Exactly reproduce each of the entries shown below.

(Saved data entries)
# # # # #

-- ==== Sys2Proof/Machine/Step.lean ====
section
/-! DEFINITION. One step of the machine: one row of R136, one reset, or one move the block does not react to. -/

namespace Sys2Proof.Machine

/-- A step: fetch, then run what was fetched. -/
def step (s : State) : Host.Outcome State Fault Refusal :=
  match fetch s with
  | .run i t => exec i t
  | .settle t => .next t
  | .refuse r => .refused r

/-- `s` with the table row's bits placed where `step` fetches its next instruction (log 20). -/
def State.withFetchWord (s : State) (nbits w : Nat) : State :=
  let t := placedRegisters nbits s
  { t with inbox := placedMoves nbits w ++ t.inbox }

end Sys2Proof.Machine
end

# # # # #

[Exercise output]:
-- ==== Sys2Proof/Machine/Step.lean ====
section
/-! DEFINITION. One step of the machine: one row of R136, one reset, or one move the block does not react to. -/

namespace Sys2Proof.Machine

/-- A step: fetch, then run what was fetched. -/
def step (s : State) : Host.Outcome State Fault Refusal :=
  match fetch s with
  | .run i t => exec i t
  | .settle t => .next t
  | .refuse r => .refused r

/-- `s` with the table row's bits placed where `step` fetches its next instruction (log 20). -/
def State.withFetchWord (s : State) (nbits w : Nat) : State :=
  let t := placedRegisters nbits s
  { t with inbox := placedMoves nbits w ++ t.inbox }

end Sys2Proof.Machine
end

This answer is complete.